> _EXTRACTED DATA_:
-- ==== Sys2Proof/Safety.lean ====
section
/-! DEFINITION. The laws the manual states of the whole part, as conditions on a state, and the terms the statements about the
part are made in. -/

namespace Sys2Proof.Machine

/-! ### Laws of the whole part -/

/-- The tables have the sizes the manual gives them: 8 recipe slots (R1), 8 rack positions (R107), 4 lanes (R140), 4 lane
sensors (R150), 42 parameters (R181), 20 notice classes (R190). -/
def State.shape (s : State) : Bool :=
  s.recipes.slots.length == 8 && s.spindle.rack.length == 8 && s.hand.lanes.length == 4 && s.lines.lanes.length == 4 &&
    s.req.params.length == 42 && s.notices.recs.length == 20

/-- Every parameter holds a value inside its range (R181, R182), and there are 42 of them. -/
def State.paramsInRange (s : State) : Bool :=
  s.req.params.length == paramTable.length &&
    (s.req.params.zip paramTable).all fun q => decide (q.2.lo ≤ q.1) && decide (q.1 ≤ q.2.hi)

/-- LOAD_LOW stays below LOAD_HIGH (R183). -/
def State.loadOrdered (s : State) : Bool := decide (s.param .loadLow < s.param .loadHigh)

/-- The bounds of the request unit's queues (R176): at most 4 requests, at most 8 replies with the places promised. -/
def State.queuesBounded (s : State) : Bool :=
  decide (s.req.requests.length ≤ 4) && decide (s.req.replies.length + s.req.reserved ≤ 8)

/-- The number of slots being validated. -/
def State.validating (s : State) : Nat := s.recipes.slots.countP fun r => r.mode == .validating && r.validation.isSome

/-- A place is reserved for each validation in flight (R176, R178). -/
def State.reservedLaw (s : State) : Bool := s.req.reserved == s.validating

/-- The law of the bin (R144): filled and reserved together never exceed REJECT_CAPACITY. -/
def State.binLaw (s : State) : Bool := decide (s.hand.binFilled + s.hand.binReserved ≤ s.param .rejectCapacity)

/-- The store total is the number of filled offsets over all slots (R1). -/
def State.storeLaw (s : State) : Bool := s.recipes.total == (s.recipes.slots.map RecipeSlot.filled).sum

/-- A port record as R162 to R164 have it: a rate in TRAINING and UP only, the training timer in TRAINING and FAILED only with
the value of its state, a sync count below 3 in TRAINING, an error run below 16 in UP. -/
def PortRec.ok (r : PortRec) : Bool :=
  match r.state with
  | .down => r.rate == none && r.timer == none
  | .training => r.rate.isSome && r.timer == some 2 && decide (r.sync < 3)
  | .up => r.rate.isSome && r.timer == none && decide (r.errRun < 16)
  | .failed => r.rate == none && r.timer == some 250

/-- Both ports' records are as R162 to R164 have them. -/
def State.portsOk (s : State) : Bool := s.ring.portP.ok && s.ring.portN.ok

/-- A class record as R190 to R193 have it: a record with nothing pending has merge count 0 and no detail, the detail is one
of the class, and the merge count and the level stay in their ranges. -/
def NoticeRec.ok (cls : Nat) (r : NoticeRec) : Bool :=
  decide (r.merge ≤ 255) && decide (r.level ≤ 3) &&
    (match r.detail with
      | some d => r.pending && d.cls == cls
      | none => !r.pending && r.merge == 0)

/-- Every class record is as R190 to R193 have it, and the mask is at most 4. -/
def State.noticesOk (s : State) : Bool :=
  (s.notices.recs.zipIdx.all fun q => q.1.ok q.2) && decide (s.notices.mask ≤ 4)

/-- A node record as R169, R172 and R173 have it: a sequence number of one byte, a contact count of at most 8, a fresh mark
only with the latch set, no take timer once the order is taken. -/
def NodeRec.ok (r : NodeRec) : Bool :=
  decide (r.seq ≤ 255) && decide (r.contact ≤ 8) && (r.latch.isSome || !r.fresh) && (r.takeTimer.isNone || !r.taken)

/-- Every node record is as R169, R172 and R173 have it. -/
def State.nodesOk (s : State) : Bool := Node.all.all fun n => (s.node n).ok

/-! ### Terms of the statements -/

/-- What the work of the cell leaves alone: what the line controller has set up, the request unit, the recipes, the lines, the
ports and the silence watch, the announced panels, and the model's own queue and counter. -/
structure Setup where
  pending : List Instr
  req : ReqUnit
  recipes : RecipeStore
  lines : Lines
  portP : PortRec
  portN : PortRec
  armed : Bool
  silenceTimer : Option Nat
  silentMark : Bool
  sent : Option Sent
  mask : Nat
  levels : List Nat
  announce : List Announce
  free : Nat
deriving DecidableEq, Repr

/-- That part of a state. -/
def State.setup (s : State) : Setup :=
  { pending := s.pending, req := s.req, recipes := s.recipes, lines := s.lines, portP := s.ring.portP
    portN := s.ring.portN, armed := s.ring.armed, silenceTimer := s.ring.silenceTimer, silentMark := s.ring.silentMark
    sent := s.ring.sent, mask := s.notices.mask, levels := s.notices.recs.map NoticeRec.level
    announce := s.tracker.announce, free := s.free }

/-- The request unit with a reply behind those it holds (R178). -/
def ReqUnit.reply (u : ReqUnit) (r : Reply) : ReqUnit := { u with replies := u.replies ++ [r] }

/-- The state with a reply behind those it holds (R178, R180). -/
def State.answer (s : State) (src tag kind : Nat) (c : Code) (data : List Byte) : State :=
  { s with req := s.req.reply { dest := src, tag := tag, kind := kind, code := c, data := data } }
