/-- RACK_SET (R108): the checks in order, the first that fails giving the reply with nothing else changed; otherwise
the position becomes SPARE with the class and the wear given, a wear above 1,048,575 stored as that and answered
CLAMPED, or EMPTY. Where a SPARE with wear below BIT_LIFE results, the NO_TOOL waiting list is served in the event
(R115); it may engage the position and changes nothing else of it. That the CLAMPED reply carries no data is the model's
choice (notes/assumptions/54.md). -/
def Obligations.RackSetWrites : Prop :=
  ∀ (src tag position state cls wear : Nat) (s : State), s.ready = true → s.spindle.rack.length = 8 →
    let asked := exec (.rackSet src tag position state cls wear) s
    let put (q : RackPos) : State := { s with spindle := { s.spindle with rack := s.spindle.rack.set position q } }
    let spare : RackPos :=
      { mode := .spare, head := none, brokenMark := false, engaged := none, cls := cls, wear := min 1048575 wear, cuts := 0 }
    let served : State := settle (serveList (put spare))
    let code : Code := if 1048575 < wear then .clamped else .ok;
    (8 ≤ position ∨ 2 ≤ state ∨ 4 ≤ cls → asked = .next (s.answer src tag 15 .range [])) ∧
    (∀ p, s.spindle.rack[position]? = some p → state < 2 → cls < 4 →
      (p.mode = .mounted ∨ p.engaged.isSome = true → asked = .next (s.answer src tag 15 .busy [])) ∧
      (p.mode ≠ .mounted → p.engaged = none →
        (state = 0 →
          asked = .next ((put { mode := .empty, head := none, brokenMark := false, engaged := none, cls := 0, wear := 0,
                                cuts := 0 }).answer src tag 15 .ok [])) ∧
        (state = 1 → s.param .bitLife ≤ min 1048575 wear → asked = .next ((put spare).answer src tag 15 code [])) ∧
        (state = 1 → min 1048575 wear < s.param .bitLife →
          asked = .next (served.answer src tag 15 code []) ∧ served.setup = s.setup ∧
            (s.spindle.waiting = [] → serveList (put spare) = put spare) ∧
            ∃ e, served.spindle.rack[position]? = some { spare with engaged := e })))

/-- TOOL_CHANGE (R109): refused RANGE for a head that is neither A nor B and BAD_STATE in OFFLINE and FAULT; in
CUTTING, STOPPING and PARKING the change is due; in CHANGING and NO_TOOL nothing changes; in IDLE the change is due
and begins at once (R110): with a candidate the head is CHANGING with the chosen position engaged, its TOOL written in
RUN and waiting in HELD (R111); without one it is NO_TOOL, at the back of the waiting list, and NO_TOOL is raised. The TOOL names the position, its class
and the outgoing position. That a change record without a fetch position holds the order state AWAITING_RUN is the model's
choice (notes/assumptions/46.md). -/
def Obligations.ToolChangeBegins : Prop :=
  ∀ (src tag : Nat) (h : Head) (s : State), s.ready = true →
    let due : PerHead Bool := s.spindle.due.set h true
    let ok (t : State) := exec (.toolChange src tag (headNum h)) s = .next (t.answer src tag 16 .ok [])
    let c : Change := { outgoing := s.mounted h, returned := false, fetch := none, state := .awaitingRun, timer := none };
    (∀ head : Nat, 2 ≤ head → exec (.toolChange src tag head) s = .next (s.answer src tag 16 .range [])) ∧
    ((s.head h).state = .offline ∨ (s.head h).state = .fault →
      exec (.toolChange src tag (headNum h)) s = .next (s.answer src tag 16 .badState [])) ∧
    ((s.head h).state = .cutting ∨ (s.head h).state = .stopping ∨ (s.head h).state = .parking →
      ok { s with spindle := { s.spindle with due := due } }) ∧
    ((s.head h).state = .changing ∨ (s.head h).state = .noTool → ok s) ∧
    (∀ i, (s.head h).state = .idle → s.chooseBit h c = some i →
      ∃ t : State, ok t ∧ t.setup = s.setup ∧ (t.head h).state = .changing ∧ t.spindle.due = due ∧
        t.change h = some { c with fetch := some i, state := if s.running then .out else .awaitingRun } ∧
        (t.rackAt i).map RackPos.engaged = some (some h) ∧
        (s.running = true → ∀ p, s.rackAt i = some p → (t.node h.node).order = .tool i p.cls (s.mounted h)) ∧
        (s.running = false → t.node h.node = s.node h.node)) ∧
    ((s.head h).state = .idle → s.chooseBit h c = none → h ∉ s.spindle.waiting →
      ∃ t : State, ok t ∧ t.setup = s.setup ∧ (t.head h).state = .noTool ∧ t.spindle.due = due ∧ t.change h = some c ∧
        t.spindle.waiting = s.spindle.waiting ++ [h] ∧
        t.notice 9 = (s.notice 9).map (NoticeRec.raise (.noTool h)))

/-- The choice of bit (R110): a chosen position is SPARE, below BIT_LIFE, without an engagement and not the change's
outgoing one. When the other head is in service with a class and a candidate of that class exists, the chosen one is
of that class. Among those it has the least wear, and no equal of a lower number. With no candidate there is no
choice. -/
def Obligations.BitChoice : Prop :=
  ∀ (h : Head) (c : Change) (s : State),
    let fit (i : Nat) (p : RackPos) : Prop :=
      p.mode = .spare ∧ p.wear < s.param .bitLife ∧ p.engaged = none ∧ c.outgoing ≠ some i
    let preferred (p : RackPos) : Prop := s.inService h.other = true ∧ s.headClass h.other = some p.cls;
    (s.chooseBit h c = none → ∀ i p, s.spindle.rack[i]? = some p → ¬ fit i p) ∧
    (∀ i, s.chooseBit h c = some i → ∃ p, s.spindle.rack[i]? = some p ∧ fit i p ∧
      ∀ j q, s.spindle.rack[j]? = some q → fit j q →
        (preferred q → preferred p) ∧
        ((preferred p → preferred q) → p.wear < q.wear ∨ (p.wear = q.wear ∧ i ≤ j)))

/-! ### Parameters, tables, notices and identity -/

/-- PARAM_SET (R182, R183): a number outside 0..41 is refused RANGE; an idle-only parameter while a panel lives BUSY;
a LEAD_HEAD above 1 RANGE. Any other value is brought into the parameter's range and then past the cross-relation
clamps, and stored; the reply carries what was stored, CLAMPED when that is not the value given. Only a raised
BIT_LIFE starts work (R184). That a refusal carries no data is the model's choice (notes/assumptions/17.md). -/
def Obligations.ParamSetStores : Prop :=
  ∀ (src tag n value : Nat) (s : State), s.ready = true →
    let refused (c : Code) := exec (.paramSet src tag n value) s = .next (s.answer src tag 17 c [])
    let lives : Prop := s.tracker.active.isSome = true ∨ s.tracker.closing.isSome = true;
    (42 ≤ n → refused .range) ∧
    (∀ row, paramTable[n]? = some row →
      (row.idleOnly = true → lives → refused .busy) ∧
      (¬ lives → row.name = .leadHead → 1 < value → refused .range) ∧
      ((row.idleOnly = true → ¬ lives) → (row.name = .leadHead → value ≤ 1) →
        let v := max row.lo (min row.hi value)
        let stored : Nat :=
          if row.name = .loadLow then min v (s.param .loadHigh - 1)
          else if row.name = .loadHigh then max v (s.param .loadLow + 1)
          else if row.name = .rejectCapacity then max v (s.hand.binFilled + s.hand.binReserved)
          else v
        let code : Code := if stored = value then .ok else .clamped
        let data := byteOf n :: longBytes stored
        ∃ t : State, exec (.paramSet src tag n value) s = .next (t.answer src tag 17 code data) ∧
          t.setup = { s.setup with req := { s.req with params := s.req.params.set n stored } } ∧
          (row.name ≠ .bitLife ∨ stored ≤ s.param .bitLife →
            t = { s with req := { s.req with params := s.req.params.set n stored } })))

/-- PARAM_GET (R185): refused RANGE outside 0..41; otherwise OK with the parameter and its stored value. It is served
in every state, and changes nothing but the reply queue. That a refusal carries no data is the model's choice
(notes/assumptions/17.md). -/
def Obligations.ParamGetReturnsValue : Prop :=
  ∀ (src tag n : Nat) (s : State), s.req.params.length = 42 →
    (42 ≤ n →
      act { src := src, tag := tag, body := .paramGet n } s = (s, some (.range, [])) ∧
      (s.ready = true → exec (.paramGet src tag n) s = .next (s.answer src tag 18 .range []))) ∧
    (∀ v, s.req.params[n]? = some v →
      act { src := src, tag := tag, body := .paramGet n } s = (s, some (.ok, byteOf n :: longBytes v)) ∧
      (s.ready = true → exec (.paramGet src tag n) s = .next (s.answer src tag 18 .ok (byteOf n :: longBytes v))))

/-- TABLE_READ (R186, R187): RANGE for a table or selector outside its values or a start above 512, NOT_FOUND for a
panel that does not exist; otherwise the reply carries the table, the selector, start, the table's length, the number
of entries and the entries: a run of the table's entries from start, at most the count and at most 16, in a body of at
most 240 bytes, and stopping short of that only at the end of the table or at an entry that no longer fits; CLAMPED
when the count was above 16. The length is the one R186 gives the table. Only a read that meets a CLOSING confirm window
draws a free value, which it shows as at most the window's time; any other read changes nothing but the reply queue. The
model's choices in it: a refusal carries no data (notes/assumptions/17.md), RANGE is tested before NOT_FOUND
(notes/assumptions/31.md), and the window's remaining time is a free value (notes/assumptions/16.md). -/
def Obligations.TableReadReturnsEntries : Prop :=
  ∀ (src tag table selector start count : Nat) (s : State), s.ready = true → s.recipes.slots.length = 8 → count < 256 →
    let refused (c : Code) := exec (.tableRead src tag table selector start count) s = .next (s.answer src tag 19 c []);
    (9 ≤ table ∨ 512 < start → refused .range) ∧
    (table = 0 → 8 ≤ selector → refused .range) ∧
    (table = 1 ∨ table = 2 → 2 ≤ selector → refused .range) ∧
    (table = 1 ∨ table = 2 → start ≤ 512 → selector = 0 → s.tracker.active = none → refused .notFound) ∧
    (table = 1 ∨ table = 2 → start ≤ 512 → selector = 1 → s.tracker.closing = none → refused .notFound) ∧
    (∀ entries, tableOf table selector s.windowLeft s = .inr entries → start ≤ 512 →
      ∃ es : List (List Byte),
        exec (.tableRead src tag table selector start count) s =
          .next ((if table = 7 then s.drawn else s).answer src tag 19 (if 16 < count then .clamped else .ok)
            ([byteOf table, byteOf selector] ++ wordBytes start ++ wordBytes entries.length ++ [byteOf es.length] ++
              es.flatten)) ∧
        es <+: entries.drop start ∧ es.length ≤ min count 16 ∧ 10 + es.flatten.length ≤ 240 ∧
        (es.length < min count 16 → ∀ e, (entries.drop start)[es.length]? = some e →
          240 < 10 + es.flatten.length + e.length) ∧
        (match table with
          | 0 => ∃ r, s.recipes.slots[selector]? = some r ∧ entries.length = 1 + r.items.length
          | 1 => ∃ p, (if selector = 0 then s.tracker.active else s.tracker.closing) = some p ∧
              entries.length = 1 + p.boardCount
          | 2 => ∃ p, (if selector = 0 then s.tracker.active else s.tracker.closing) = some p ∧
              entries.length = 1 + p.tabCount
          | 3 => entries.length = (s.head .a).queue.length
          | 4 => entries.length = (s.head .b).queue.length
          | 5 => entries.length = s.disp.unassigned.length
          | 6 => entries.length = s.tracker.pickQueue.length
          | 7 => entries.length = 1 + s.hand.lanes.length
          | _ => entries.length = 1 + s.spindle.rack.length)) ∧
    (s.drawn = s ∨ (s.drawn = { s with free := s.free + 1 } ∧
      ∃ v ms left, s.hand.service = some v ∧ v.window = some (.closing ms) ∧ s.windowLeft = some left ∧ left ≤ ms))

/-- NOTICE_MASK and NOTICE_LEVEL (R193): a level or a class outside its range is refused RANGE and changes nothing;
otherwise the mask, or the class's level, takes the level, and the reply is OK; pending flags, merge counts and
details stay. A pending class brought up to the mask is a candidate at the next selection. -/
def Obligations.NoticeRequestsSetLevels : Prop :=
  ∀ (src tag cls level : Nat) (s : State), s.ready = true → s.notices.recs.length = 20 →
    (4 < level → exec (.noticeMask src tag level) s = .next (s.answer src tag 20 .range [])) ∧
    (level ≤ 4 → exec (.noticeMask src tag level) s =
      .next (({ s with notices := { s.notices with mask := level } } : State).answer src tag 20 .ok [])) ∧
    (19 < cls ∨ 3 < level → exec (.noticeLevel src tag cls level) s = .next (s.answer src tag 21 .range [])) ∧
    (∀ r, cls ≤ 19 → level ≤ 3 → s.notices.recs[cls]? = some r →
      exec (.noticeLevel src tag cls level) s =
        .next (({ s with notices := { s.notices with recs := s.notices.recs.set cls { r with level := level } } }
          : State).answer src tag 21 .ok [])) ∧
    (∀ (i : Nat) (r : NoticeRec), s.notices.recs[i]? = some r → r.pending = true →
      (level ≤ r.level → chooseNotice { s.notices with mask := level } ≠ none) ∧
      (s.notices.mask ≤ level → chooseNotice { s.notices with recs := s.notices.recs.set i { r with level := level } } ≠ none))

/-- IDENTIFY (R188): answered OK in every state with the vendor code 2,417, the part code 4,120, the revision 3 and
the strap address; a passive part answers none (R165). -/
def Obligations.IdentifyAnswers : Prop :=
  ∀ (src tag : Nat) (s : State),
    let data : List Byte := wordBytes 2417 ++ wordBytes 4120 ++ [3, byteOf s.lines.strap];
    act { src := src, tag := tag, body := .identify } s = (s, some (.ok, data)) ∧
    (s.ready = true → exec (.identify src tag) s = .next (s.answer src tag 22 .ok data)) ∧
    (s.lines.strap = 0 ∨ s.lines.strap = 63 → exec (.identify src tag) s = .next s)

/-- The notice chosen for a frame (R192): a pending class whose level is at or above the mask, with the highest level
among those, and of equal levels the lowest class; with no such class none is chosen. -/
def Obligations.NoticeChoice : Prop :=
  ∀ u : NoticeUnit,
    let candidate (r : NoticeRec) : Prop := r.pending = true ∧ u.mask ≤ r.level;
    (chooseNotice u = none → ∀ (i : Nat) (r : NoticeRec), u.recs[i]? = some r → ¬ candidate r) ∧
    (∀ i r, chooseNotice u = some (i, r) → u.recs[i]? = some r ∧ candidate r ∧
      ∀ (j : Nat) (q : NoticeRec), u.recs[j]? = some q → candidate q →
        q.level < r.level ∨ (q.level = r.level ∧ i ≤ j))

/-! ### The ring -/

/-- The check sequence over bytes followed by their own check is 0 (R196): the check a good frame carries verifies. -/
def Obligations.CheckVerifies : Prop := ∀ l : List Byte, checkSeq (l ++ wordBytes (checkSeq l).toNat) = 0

> _WORK ITEM_:
From the records above, copy out the line with "(s.lines.strap = 0", the line with "(chooseNotice u = none", and every line between them, word for word.

> _EXERCISE OUTPUT_:
    (s.lines.strap = 0 ∨ s.lines.strap = 63 → exec (.identify src tag) s = .next s)

/-- The notice chosen for a frame (R192): a pending class whose level is at or above the mask, with the highest level
among those, and of equal levels the lowest class; with no such class none is chosen. -/
def Obligations.NoticeChoice : Prop :=
  ∀ u : NoticeUnit,
    let candidate (r : NoticeRec) : Prop := r.pending = true ∧ u.mask ≤ r.level;
    (chooseNotice u = none → ∀ (i : Nat) (r : NoticeRec), u.recs[i]? = some r → ¬ candidate r) ∧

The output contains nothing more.